El scout mueve la cabeza en señal de desaliento. "Ese muchacho hubiese brillado en las Grandes Ligas'', señala el veterano cazatalentos mientras observa a un Eduardo Paret enfundado en la camiseta roja de la selección cubana.

El nativo de Villa Clara ya no le quita el aliento a los escuchas de las Mayores.

A sus 36 años, el torpedero del combinado cubano forma parte de ese grupo de veteranos que se acerca al anochecer de una brillante carrera en la Serie Nacional y en la selección antillana.

Independientemente de lo que sucediera anoche cuando enfrentaba a Japón por su pase a Los Angeles o su temprana eliminación, la Cuba del Clásico Mundial del 2009 es una selección con más fortaleza que la del 2006. Pero también es un equipo en transición. Una amalgama en la que despuntan prospectos como Aroldis Chapman y Alfredo Despaigne, y hombres que una vez deslumbraron a los cazatalentos y se encuentran ya más cerca de ver los juegos desde el dugouts -como coaches o mánagers- que desde el mismo terreno.

Así como Paret, los lanzadores Pedro Luis Lazo y Norge Luis Vera, y el catcher Ariel Pestano, viven sus últimos días como jugadores del combinado cubano.

¿Qué pudieron haber llegado a ser de haber dado el paso a las Mayores? ¿Hasta dónde hubiesen llegado?

En sus días de prospecto, Paret tuvo una tarea difícil: sustituir a Germán Mesa, considerado el mejor torpedero en la historia de la pelota cubana.

En el mejor momento de su carrera, Paret era no sólo una muralla defensiva, sino un bateador de .300 y un destacado robador de bases, el tercero mejor en la historia en la Serie Nacional.

"Recibió muchas ofertas, pero al final no se concretó nada'', aseguró el scout.

Paret, quien llegó a estar suspendido por tres años del equipo nacional por mantener comunicación con Rolando Arrojo luego de que el lanzador abandonara la isla, ya no es la misma amenaza con el bate. En la Copa Mundial del 2007 bateó para .259 y en los Juegos Olímpicos de Pekín conectó .250. Ahora en el Clásico Mundial -en el que sufrió una lesión en la primera fase- no ha conectado hits en siete turnos.

Pestano no sobresalió tanto con el madero como Paret, pero su defensiva detrás del plato creó un impacto positivo en la selección cubana desde que se integró al equipo hace ya una década, especialmente a la hora de dirigir a los lanzadores y retirar las posibles amenazas de robos de base.

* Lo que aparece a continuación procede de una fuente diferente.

@[simp] theorem State.settleTable_held (t : Htm) (e : List DomainSet) (fs : List Flag) :
    (s.settleTable t e fs).held = s.held := by
  simp [State.settleTable]
@[simp] theorem State.settleTable_htm (t : Htm) (e : List DomainSet) (fs : List Flag) :
    (s.settleTable t e fs).htm = t := by
  simp [State.settleTable]
@[simp] theorem State.settleTable_tau (t : Htm) (e : List DomainSet) (fs : List Flag) :
    (s.settleTable t e fs).tau = s.tau := by
  simp [State.settleTable]
@[simp] theorem State.settleTable_cbu (t : Htm) (e : List DomainSet) (fs : List Flag) :
    (s.settleTable t e fs).cbu = s.cbu := by
  simp [State.settleTable]
@[simp] theorem State.settleTable_dsc (t : Htm) (e : List DomainSet) (fs : List Flag) :
    (s.settleTable t e fs).dsc = s.dsc := by
  simp [State.settleTable]
@[simp] theorem State.settleTable_tmb (t : Htm) (e : List DomainSet) (fs : List Flag) :
    (s.settleTable t e fs).tmb = s.tmb := by
  simp [State.settleTable]
@[simp] theorem State.settleTable_wsu (t : Htm) (e : List DomainSet) (fs : List Flag) :
    (s.settleTable t e fs).wsu = s.wsu := by
  simp [State.settleTable]
@[simp] theorem State.settleTable_tpe (t : Htm) (e : List DomainSet) (fs : List Flag) :
    (s.settleTable t e fs).tpe = s.tpe := by
  simp [State.settleTable]
@[simp] theorem State.settleTable_spm (t : Htm) (e : List DomainSet) (fs : List Flag) :
    (s.settleTable t e fs).spm = s.spm := by
  simp [State.settleTable]
@[simp] theorem State.settleTable_mdc (t : Htm) (e : List DomainSet) (fs : List Flag) :
    (s.settleTable t e fs).mdc = s.mdc := by
  simp [State.settleTable]
@[simp] theorem State.settleTable_bnl (t : Htm) (e : List DomainSet) (fs : List Flag) :
    (s.settleTable t e fs).bnl = s.bnl := by
  simp [State.settleTable]
@[simp] theorem State.settleTable_ctp (t : Htm) (e : List DomainSet) (fs : List Flag) :
    (s.settleTable t e fs).ctp = s.ctp := by
  simp [State.settleTable]
@[simp] theorem State.settleTable_evu (t : Htm) (e : List DomainSet) (fs : List Flag) :
    (s.settleTable t e fs).evu = s.evu := by
  simp [State.settleTable]
@[simp] theorem State.settleTable_inputs (t : Htm) (e : List DomainSet) (fs : List Flag) :
    (s.settleTable t e fs).inputs = s.inputs := by
  simp [State.settleTable]
@[simp] theorem State.settleTable_endedByClear (t : Htm) (e : List DomainSet) (fs : List Flag) :
    (s.settleTable t e fs).endedByClear = s.endedByClear := by
  simp [State.settleTable]
@[simp] theorem State.settleTable_readings (t : Htm) (e : List DomainSet) (fs : List Flag) :
    (s.settleTable t e fs).readings = s.readings := by
  simp [State.settleTable]
@[simp] theorem State.settleTable_choices (t : Htm) (e : List DomainSet) (fs : List Flag) :
    (s.settleTable t e fs).choices = s.choices := by
  simp [State.settleTable]
@[simp] theorem State.settleTable_pending (t : Htm) (e : List DomainSet) (fs : List Flag) :
    (s.settleTable t e fs).pending = s.pending := by
  simp [State.settleTable]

Quizás el mejor serpentinero cubano de la década de los noventa, Lazo ha mostrado en este Clásico las grietas que produce la edad y las lesiones.

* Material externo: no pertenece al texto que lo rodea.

/-- The report and the flag of an attribution. -/
theorem attributionHanded_eq {quiet lost : Prop} [Decidable quiet] [Decidable lost] (h : quiet ↔ ¬ lost) :
    (if (if quiet then [] else [Flag.holdCapped]) = [] then []
      else [Instr.flagSetting (flagsOf (if quiet then [] else [Flag.holdCapped]))])
      = if lost then [.flagSetting 0x0020] else [] := by
  by_cases hl : lost
  · rw [if_neg (fun hq => h.mp hq hl), if_pos hl]
    rfl
  · rw [if_pos (h.mpr hl), if_neg hl]
    rfl

/-- Settles O35. -/
theorem attributionAddsSharesAndRetiresCappedHolds : Obligations.AttributionAddsSharesAndRetiresCappedHolds := by
  intro shares s hheld hnd
  have hcharged := foldl_addShare_slot hnd s.htm
  have hlimits : SameLimits s.htm (shares.foldl Htm.addShare s.htm) :=
    sameLimits_foldl (table := id) sameLimits_addShare shares s.htm
  have hexec := exec_attribution hheld shares
  generalize shares.foldl Htm.addShare s.htm = v at hcharged hlimits hexec
  refine ⟨_, hexec, onlyTable_settleTable (s.take (.attribution shares)) .., ?_, fun i hi => ?_, fun i h hi => ?_, ?_⟩
  all_goals rw [State.settleTable_eq]
  · exact hlimits.trans (sameLimits_retireWhere _ _)
  · refine (Htm.retireWhere_slot v _ i).trans ?_
    rw [hcharged, elim_chargedSlot_free hi, retiredSlot_none _ hi]
  · intro charge
    have hcharge : charge = (shares.find? fun e => e.1 = (s.htm.slots[i]'i.2).handle i).elim h.charge
        fun e => satAdd h.charge e.2 := by
      unfold charge Slot.handle
      generalize shares.find? (fun e => decide (e.1 = ⟨⟨i.val, by omega⟩, (s.htm.slots[i]'i.2).gen⟩)) = share
      cases share <;> rfl
    clear_value charge
    have hslot := (hcharged i).trans (elim_chargedSlot hi _)
    rw [← hcharge] at hslot
    have hretired := Htm.retireWhere_slot v capReached i
    rw [hslot, retiredSlot_some _ rfl] at hretired
    refine ⟨fun c hc hle => hretired.trans (if_pos
      ((capReached_iff (h := { h with charge := charge })).mpr ⟨c, hc, hle⟩)),
      fun hno => hretired.trans (if_neg fun hcap => ?_)⟩
    obtain ⟨c, hc, hle⟩ := capReached_iff.mp hcap
    exact (hno c hc).not_ge hle
  · have hlost := countWhere_eq_zero_iff_none_lost (t := s.htm) (v := v) (p := capReached) fun i => by
      rw [hcharged]
      exact elim_chargedSlot_isSome _ _
    dsimp only
    rw [attributionHanded_eq hlost]
    simp only [and_true]
    rfl

end Sys2Proof.Machine

/-! ### SOURCE_CONFIG (R120, R124) -/

namespace Sys2Proof.Machine

variable {s s1 : State} {n : Nat} {a : SourceArgs} {w : ClockArgs} {x y : Source} {i k : Fin 16} {f : Tier} {b : Byte}

/-! #### The arguments of a window and of a source -/

def windowInRange (w : ClockArgs) : Prop :=
  w.enable.toNat ≤ 1 ∧ w.area.toNat ≤ 1 ∧ w.start.toNat ≤ 1439 ∧ w.stop.toNat ≤ 1439

/-- The arguments of SOURCE_CONFIG that are checked for every source: all but the source and the polarity. -/
def settingsInRange (a : SourceArgs) : Prop :=
  a.armOnce.toNat ≤ 1 ∧ a.armAlways.toNat ≤ 1 ∧ a.logic.toNat ≤ 1 ∧ a.template.toNat ≤ 15 ∧ windowInRange a.winA
    ∧ windowInRange a.winB ∧ a.tierEnable.toNat ≤ 1 ∧ a.tierArea.toNat ≤ 1 ∧ a.minTier.toNat ≤ 3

"Está claro que no es el mismo pitcher dominante. Su slider no rompe igual'', analizó el cazatalentos acerca del derecho pinareño que anunció su retiro para este año. "De haber llegado joven a las Grandes Ligas probablemente aún estaría ahí, porque en el béisbol organizado se le hubiese cuidado mucho más el brazo''.

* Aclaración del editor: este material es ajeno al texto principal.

/-- R170: `reset()` gives the power-on state whatever preceded it: registers, stack, timers, keys and display 0, `PC` at
`0x200`, the font at `0x100` and every other byte 0. `reset()` at any time is D23. -/
def Obligations.ResetBuildsThePowerOnState : Prop :=
  ∀ s : State, ∃ t, hostStep .reset s = .next t ∧
    (∀ r, t.reg r = 0#8) ∧ t.i = 0#16 ∧ t.pc = 0x200#16 ∧ t.sp = 0 ∧
    t.stack.length = s.params.stackCapacity ∧ (∀ a ∈ t.stack, a = 0#16) ∧
    t.dt = 0#8 ∧ t.st = 0#8 ∧ buzzer t = false ∧ t.keys = 0#16 ∧ (∀ k (h : k < 256), t.fb[k] = 0#8) ∧
    (∀ k (h : k < 80), byteAt t.mem (0x100 + k) = s.params.font[k]) ∧
    (∀ a, a < 0x100 ∨ 0x150 ≤ a → byteAt t.mem a = 0#8) ∧ t.params = s.params

/-- R6: the parameters are fixed for a whole run: no operation of the host and no step changes them. That they are
carried in the state is the model's choice (notes/assumptions/1.md). -/
def Obligations.NoOperationChangesTheParameters : Prop :=
  ∀ (op : HostOp) (s t : State), hostStep op s = .next t → t.params = s.params

/-! ## Which instructions write what -/

/-- R22, R29: among the instructions only `Annn`, `Fx1E` and `Fx29` change `I`, and none changes `KEYS`. -/
def Obligations.OnlyIndexWritersChangeI : Prop :=
  ∀ (i : Instr) (s t : State), exec i s = .next t →
    (t.i ≠ s.i → (∃ addr, i = .ldI addr) ∨ ∃ x, i = .addI x ∨ i = .ldF x) ∧ t.keys = s.keys

/-- R24, R30, R40: among the instructions only `2nnn` changes a stack entry, only `2nnn` and `00EE` the depth, only `00E0`
and `Dxyn` the display, and only `Fx33` and `Fx55` a byte of memory. -/
def Obligations.OnlyTheirWritersChangeStackDisplayMemory : Prop :=
  ∀ (i : Instr) (s t : State), exec i s = .next t →
    (t.stack ≠ s.stack → ∃ addr, i = .call addr) ∧
    (t.sp ≠ s.sp → (∃ addr, i = .call addr) ∨ i = .ret) ∧
    (t.fb ≠ s.fb → i = .cls ∨ ∃ x y n, i = .drw x y n) ∧
    (∀ a, byteAt t.mem a ≠ byteAt s.mem a → ∃ x, i = .ldB x ∨ i = .stRegs x)

/-- R158: an instruction learns of a key only by `Ex9E`, `ExA1` and `Fx0A`: every other one does the same whatever keys
are pressed. For `Cxkk` the two runs agree because both take the draw of the same counter, which is the model's choice
(notes/assumptions/3.md): the statement says that the keys do not enter, not that hardware draws the same byte twice. -/
def Obligations.OnlyKeyInstructionsSeeTheKeys : Prop :=
  ∀ (i : Instr) (s t : State) (k : Word), (∀ x, i ≠ .skp x ∧ i ≠ .sknp x ∧ i ≠ .ldVxK x) →
    exec i s = .next t → exec i (setKeys k s) = .next (setKeys k t)

/-! ## Invariants -/

/-- The reset state meets the invariant and the bounds on `PC` (R22, R23, R27, R170). -/
def Obligations.ResetMeetsTheInvariants : Prop :=
  Inv State.reset ∧ PcBounded State.reset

Vera, entretanto, recuerda a otro gigante del montículo cubano, Orlando Hernández.

El clon de El Duque, no obstante, tiene más armas que su antecesor.

"Su recta lo diferencia, porque la de Vera es mucho más viva, capaz de alcanzar las 95 millas'', añadió el scout.

La proyección de Vera en el plano internacional llegó especialmente luego de un relevo de siete innings ante los Orioles de Baltimore en un partido de exhibición en 1999.

"Vera dejó mejor impresión que Andy Morales, y los Yankees le dieron a Morales casi cinco millones de dólares. Al pitcher le hubiesen dado más dinero'', consideró el escucha.

En menor o mayor grado, cualquiera de este póker de hoy veteranos se hubiese revestido del color verde del dólar hace algunos años atrás. Pero al final más pudo el rojo de la revolución.